The second log message is from the AppleSystemPolicy kernel extension when it receives the result of the malware scan and permits the process to resume execution.

It's a little puzzling that the original analysis is published based on speculation, without any real attempt at verifying that the data supports their hypothesis. Looking at `top` or Activity Monitor during the slow launch would show which process is performing work. A spindump captured during the slow launch would reveal what work it is doing. The system log store captures the process and subsystem that logged any given message. A few minutes in Binary Ninja or Hopper gives you a rough idea of what the code that emits the log is doing.

lapcat•4mo ago
Oakley's brain just seems to be stuck in a loop of misunderstanding and mistaken assumptions. He gave the same bizarre response to me that he gave to you:

"The only feature in macOS that I know of that matches that description is what Apple terms XProtect, and there are only two (in Sequoia, previously one) sets of Yara rules in macOS. Now if I’m missing something, please tell me where those other Yara rules are." https://eclecticlight.co/2025/04/22/why-some-apps-launch-ver...

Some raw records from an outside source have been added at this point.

-- ==== Sys2Proof/Machine/Power.lean ====
section
/-! DEFINITION. The Power Budget Unit: budget arithmetic, recomputes, port power, and the requests of
04_the_power_budget.md. -/

namespace Sys2Proof.Machine

/-! ### Demand (R73) -/

/-- The draw of a port of a class (R73). -/
def PortClass.draw : PortClass → Nat
  | .s => 4
  | .m => 6
  | .h => 9

/-- The draw of a port in a power state. -/
def PortPower.draw : PortPower → Nat
  | .enabled c => c.draw
  | _ => 0

/-- Whether a power state is ENABLED. -/
def PortPower.isEnabled : PortPower → Bool
  | .enabled _ => true
  | _ => false

/-- Whether a slot is POWERING or POWERED. -/
def SlotPower.drawing : SlotPower → Bool
  | .powering _ | .powered => true
  | _ => false

/-- Whether a slot is DENIED. -/
def SlotPower.isDenied : SlotPower → Bool
  | .denied _ => true
  | _ => false

/-- The base draw of a slot record. -/
def SlotRec.base (r : SlotRec) : Nat :=
  match r.card with
  | none => 0
  | some c => c.base

/-- Slot draw: base draw and draws of ENABLED ports while POWERING or POWERED, otherwise 0 (R93). -/
def slotDraw (p : Power) (i : Slot) : Nat :=
  let r := p.slots.get i
  if r.power.drawing then r.base + ((slotPart p.ports i).map PortPower.draw).sum else 0

/-- The demand (R73). -/
def demand (p : Power) : Nat := (allSlots.map (slotDraw p)).sum

/-- Whether a further draw fits the margin, A minus the demand. -/
def fits (p : Power) (draw : Nat) : Bool := demand p + draw ≤ p.avail

/-! ### The budget (R71, R72) -/

/-- S under N_PLUS_1: the sum less the largest, 0 with fewer than two GOOD supplies (R71). -/
def supplyNPlus1 (bays : List BayInput) : Nat :=
  if (bays.countP fun b => b.state = .good) < 2 then 0
  else (bays.map BayInput.usable).sum - (bays.map BayInput.usable).foldl max 0

/-- S and the grid-redundancy-lost flag (R71). -/
def supplyBudget (policy : Policy) (bays : List BayInput) : Nat × Bool :=
  match policy with
  | .n => ((bays.map BayInput.usable).sum, false)
  | .nPlus1 => (supplyNPlus1 bays, false)
  | .grid =>
    let gridA := bays.take 2
    let gridB := bays.drop 2
    if (gridA.any fun b => b.state = .good) && gridB.any fun b => b.state = .good then
      (min (gridA.map BayInput.usable).sum (gridB.map BayInput.usable).sum, false)
    else (supplyNPlus1 bays, true)

/-- S, the grid flag, Cfull, C and A are formed anew (R71, R72, R74). -/
def formBudget (p : Power) : Power :=
  let s := supplyBudget p.policy p.input.bays.toList
  let full := coolFullOf p.input.rotors
  let c := full * (100 - coolingDerate p.input.tIn) / 100
  { p with
    supply := s.1, gridLost := s.2, coolFull := full, coolCap := c, avail := min s.1 c - 180 }

/-! ### Slots and ports change (R83, R84) -/

/-- Apply `f` to a slot record. -/
def modSlot (i : Slot) (f : SlotRec → SlotRec) (s : State) : State :=
  s.modPower fun p => { p with slots := updAt p.slots i f }

/-- The power state of a slot is set. -/
def setSlotPower (i : Slot) (st : SlotPower) (s : State) : State :=
  modSlot i (fun r => { r with power := st }) s

/-- The power state of a port is set; when it enters or leaves ENABLED its field joins class 1
(R84). -/
def setPort (p : Port) (st : PortPower) (s : State) : State :=
  let t := s.modPower fun w => { w with ports := updAt w.ports p fun _ => st }
  if (s.power.ports.get p).isEnabled = st.isEnabled then t else joinHeld (enableFieldOf p) t

/-- Every port of the slot goes to OFF, and a port enable field in which a line changes joins class 1
(R83). -/
def portsOff (i : Slot) (s : State) : State :=
  let old := slotPart s.power.ports i
  let s1 := s.modPower fun w =>
    { w with ports := w.ports.mapIdx fun k st => if k / 32 = i.val then .off else st }
  let s2 := if (old.take 16).any PortPower.isEnabled then joinHeld (.portEnable i 0) s1 else s1
  if (old.drop 16).any PortPower.isEnabled then joinHeld (.portEnable i 1) s2 else s2

/-- The slot leaves POWERING or POWERED for another state: its power enable joins class 1 unless the
new state is EMPTY, and its ports go to OFF (R83). -/
def leaveDraw (i : Slot) (st : SlotPower) (s : State) : State :=
  let t := setSlotPower i st s
  portsOff i (if st = .empty then t else joinHeld (.powerEnable i) t)

/-- BUDGET_TIGHT is evaluated (R88). -/
def evalTight (s : State) : State := handSettled .budgetTight 1 s

/-- The demand as it stands is given to the Cooling Controller (R73). -/
def tellDemand (s : State) : State := giveDemand (demand s.power) s

/-- A slot leaves POWERING or POWERED outside a recompute: the demand is given, and a slot that left
POWERED is notified to the Zoning Unit at once (R83, R88); that BUDGET_TIGHT follows what the notice raises is
the model's choice (log 17). -/
def leavePower (i : Slot) (st : SlotPower) (s : State) : State :=
  let t := tellDemand (leaveDraw i st s)
  evalTight (if s.isPowered i then slotLeft i t else t)

/-! ### Recompute (R74 to R77) -/

/-- POWERING and POWERED slots in shed order (R75). -/
def shedOrder (p : Power) : List Slot :=
  [0, 1, 2, 3].flatMap fun n =>
    allSlots.reverse.filter fun i => (p.slots.get i).priority = n && (p.slots.get i).power.drawing

/-- DENIED slots in admission order (R76). -/
def admitOrder (p : Power) : List Slot :=
  [3, 2, 1, 0].flatMap fun n =>
    allSlots.filter fun i => (p.slots.get i).priority = n && (p.slots.get i).power.isDenied

/-- Slots are shed in order until the demand fits A (R75); answers the slots shed, in order. With A = 0 too the
pass stops as soon as the demand is 0, so a slot that draws 0 W may stay (log 42). -/
def shedPass : List Slot → State → State × List Slot
  | [], s => (s, [])
  | i :: is, s =>
    if demand s.power ≤ s.power.avail then (s, [])
    else
      let r := shedPass is (leaveDraw i (.denied .shed) s)
      (r.1, i :: r.2)

/-- A DENIED slot whose base draw fits the margin is admitted (R76 step 1). -/
def admitSlot (i : Slot) (s : State) : State :=
  if fits s.power (s.slotRec i).base then
    joinHeld (.powerEnable i) (setSlotPower i (.powering (timeAfter s.time 1000)) s)
  else s

/-- A HELD port whose draw fits the margin becomes ENABLED (R76 step 2). -/
def admitPort (p : Port) (s : State) : State :=
  match s.power.ports.get p with
  | .held c => if fits s.power c.draw then setPort p (.enabled c) s else s
  | _ => s

/-- The HELD ports in ascending index. -/
def heldPorts (p : Power) : List Port :=
  allPorts.filter fun i => match p.ports.get i with
    | .held _ => true
    | _ => false

/-- The admission pass (R76). -/
def admissionPass (s : State) : State :=
  let s1 := (admitOrder s.power).foldl (fun t i => admitSlot i t) s
  (heldPorts s1.power).foldl (fun t p => admitPort p t) s1

/-- The hand-on of a recompute, steps 2 to 6 of R77 (step 1, the joins, is made by the pass);
`left` are the shed slots that were POWERED. -/
def handOn (kind : RecomputeKind) (left shed : List Slot) (s : State) : State :=
  let s1 := left.foldl (fun t i => slotLeft i t) s
  let s2 := shed.foldl (fun t i => eventSettled .budgetShed (i.val + 1) t) s1
  let s3 := evalTight (tellDemand s2)
  s3.modPower fun p => { p with lastKind := kind, lastTime := s.time }

/-- A recompute, with the slots it shed (R74). -/
def recomputeShed (s : State) : State × List Slot :=
  let s1 := s.modPower formBudget
  if s1.power.avail < demand s1.power then
    let r := shedPass (shedOrder s1.power) s1
    (handOn .shed (r.2.filter fun i => s1.isPowered i) r.2 r.1, r.2)
  else (handOn .admission [] [] (admissionPass s1), [])

/-- A recompute (R74). -/
def recompute (s : State) : State := (recomputeShed s).1

/-! ### Port power and the notices of the License Unit (R85, R86) -/

/-- The port power test (R85). -/
def testPort (p : Port) (c : PortClass) (s : State) : State :=
  evalTight <|
    if fits s.power c.draw then tellDemand (setPort p (.enabled c) s) else setPort p (.held c) s

/-- A grant notice (R85). -/
def takeGrant (p : Port) (c : PortClass) (s : State) : State :=
  if s.isPowered (portSlot p) && (s.lic.ports.get p).up then testPort p c s else s

/-- A release notice, and whether it calls for a recompute (R86). -/
def takeRelease (p : Port) (s : State) : State × Bool :=
  let t := setPort p .off s
  if (s.power.ports.get p).isEnabled then (evalTight (tellDemand t), true) else (evalTight t, false)

/-- A regrade notice, and whether it calls for a recompute (R86). -/
def takeRegrade (p : Port) (c : PortClass) (s : State) : State × Bool :=
  match s.power.ports.get p with
  | .off => (evalTight s, false)
  | .held old => (evalTight (setPort p (.held c) s), c.draw < old.draw)
  | .enabled old =>
    if c.draw ≤ old.draw then (evalTight (tellDemand (setPort p (.enabled c) s)), true)
    else if fits s.power (c.draw - old.draw) then
      (evalTight (tellDemand (setPort p (.enabled c) s)), false)
    else (evalTight (tellDemand (setPort p (.held c) s)), true)

/-- One notice of the License Unit. -/
def takeNotice (n : Notice) (s : State) : State × Bool :=
  match n with
  | .grant p c => (takeGrant p c s, false)
  | .release p => takeRelease p s
  | .regrade p c => takeRegrade p c s

/-- The notices of one step, taken in order; answers whether any calls for a recompute. -/
def takeAll : List Notice → State → State × Bool
  | [], s => (s, false)
  | n :: ns, s =>
    let r := takeNotice n s
    let q := takeAll ns r.1
    (q.1, r.2 || q.2)

/-- The notices of one step are handed to the Power Budget Unit, which makes one recompute after the
last of them where one is called for (R74, R86, R108; log 15). -/
def handNotices (ns : List Notice) (s : State) : State :=
  let r := takeAll ns s
  if r.2 then recompute r.1 else r.1

/-- The condition SLOT_FAULT of a slot is handed if it changed (R87). -/
def handSlotFault (i : Slot) (s : State) : State := handSettled .slotFault (i.val + 1) s

/-! ### Requests (R89 to R93) -/

/-- The demand and A as results. -/
def encDemandA (s : State) : List Byte := u16 (demand s.power) ++ u16 s.power.avail

/-- SET RESERVE POLICY (R89). -/
def setReservePolicy (policy : Byte) (s : State) : State × Took :=
  let results (t : State) (shed : Nat) : List Byte :=
    encPolicy t.power.policy ++ u16 t.power.supply ++ u16 t.power.avail ++ u16 (demand t.power)
      ++ yes t.power.gridLost ++ u8 shed
  match policyOf policy with
  | none => (s, .reply .badParam (results s 0))
  | some p =>
    if p = s.power.policy then (s, .reply .done (results s 0))
    else
      let r := recomputeShed (s.modPower fun w => { w with policy := p })
      (r.1, .reply .done (results r.1 r.2.length))

/-- A transition outside a recompute between states that draw nothing, and its recompute (R88, R90);
SLOT_FAULT follows the state. -/
def moveSlot (i : Slot) (st : SlotPower) (s : State) : State :=
  recompute (evalTight (handSlotFault i (setSlotPower i st s)))

/-- SLOT POWER OFF of a slot in a power state (R90). -/
def slotOff (i : Slot) (s : State) : State :=
  match (s.slotRec i).power with
  | .empty | .off => s
  | .denied _ | .faulted => moveSlot i .off s
  | .powering _ | .powered => recompute (leavePower i .off s)

/-- SLOT POWER ON of a slot in a power state (R90). -/
def slotOn (i : Slot) (s : State) : State :=
  match (s.slotRec i).power with
  | .off | .faulted => moveSlot i (.denied .waiting) s
  | .empty | .denied _ | .powering _ | .powered => s

/-- The denial reason of a power state. -/
def denialOf : SlotPower → Option DenialReason
  | .denied r => some r
  | _ => none

/-- The power-good deadline of a power state. -/
def deadlineOf : SlotPower → Option Time
  | .powering d => some d
  | _ => none

/-- Admin, power state and denial reason of a slot. -/
def encSlotState (r : SlotRec) : List Byte :=
  encAdmin r.admin ++ encSlotPower r.power ++ opt encDenial (denialOf r.power)

/-- SLOT POWER (R90). -/
def slotPower (slot action : Byte) (s : State) : State × Took :=
  match slotOf slot with
  | none => (s, .reply .badParam [])
  | some i =>
    match slotActionOf action with
    | none => (s, .reply .badParam (encSlotState (s.slotRec i) ++ encDemandA s))
    | some on =>
      let s1 := modSlot i (fun r => { r with admin := on }) s
      let t := if on then slotOn i s1 else slotOff i s1
      (t, .reply .done (encSlotState (t.slotRec i) ++ encDemandA t))

/-- The shed priorities of slots 1 to 8. -/
def encPriorities (s : State) : List Byte := allSlots.flatMap fun i => u8 (s.slotRec i).priority

/-- SET SHED PRIORITY (R91). -/
def setShedPriority (slot priority : Byte) (s : State) : State × Took :=
  match slotOf slot with
  | none => (s, .reply .badParam (encPriorities s))
  | some i =>
    if 3 < priority.toNat then (s, .reply .badParam (encPriorities s))
    else if (s.slotRec i).priority = priority.toNat then (s, .reply .done (encPriorities s))
    else
      let t := recompute (modSlot i (fun r => { r with priority := priority.toNat }) s)
      (t, .reply .done (encPriorities t))

/-- One bay of the input record. -/
def encBay (b : BayInput) : List Byte := encSupplyState b.state ++ u16 b.usable

/-- How many slots satisfy a test of their power state. -/
def countSlots (p : Power) (f : SlotPower → Bool) : List Byte :=
  u8 (p.slots.toList.countP fun r => f r.power)

/-- Whether a port is HELD. -/
def PortPower.isHeld : PortPower → Bool
  | .held _ => true
  | _ => false

/-- Whether a slot is POWERING. -/
def SlotPower.isPowering : SlotPower → Bool
  | .powering _ => true
  | _ => false

/-- READ BUDGET (R92). -/
def readBudget (s : State) : State × Took :=
  let p := s.power
  (s, .reply .done
    (encPolicy p.policy ++ temp p.input.tIn ++ u8 p.input.rotors ++ p.input.bays.toList.flatMap encBay
      ++ u8 (supplyDerate p.input.tIn) ++ u8 (coolingDerate p.input.tIn)
      ++ u16 p.supply ++ yes p.gridLost ++ u16 p.coolFull ++ u16 p.coolCap ++ u16 p.avail
      ++ u16 (demand p) ++ u16 (p.avail - demand p)
      ++ countSlots p (fun st => st = .empty) ++ countSlots p (fun st => st = .off)
      ++ countSlots p SlotPower.isDenied ++ countSlots p SlotPower.isPowering
      ++ countSlots p (fun st => st = .powered) ++ countSlots p (fun st => st = .faulted)
      ++ u16 (p.ports.toList.countP PortPower.isEnabled) ++ u16 (p.ports.toList.countP PortPower.isHeld)
      ++ yes (budgetTight p) ++ encKind p.lastKind ++ encTime p.lastTime))

/-- READ SLOT (R93). -/
def readSlot (slot : Byte) (s : State) : State × Took :=
  match slotOf slot with
  | none => (s, .reply .badParam [])
  | some i =>
    let r := s.slotRec i
    let z := s.zone.slots.get i
    (s, .reply .done
      (encPresent r.card.isSome ++ opt (fun c : Card => [c.kind]) r.card
        ++ opt (fun c : Card => u16 c.base) r.card ++ opt (fun c : Card => u8 c.ports) r.card
        ++ encSlotPower r.power ++ opt encDenial (denialOf r.power) ++ opt encTime (deadlineOf r.power)
        ++ encAdmin r.admin ++ u8 r.priority ++ u16 (slotDraw s.power i)
        ++ (slotPart s.power.ports i).flatMap encPortPower
        ++ encGeneration z.loaded ++ yes z.catchUp ++ yes (r.power = .faulted)))

end Sys2Proof.Machine
end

"Well, the only Yara rules that I know of in macOS are those in the XProtect bundle. Do you know of any others?" https://eclecticlight.co/2025/04/30/why-some-apps-sometimes-...

davb•4mo ago
Related, I found that even after designating an application (iTerm2) as a "Developer Tool" in System Settings -> Privacy & Security, there were circumstances where notarisation checks were still carried out. Particularly, launching tmux then detaching and reattaching would cause the processes to no longer be exempt. This applies to any executable (+x), including shell scripts. I put together a test script that proves it at https://gist.github.com/davebarkerxyz/4111276ae1fb4a7566b271... (the second run is much quicker than the first one after a tmux reattach, but within applications marked as Developer Tools the times should be nearly identical).

Fortunately as of Sequoia (15.4.1), I'm no longer able to reproduce the issue.

eviks•4mo ago
> doubt that the built-in system libraries are scanned for malware, because they reside on a separate cryptographically-signed read-only disk volume.

Would be nice to be able to do the same for user apps and only scan on volume updates (when app update) instead of the current constant waste of time and energy

musicale•4mo ago
syspolicyd rears its ugly head again.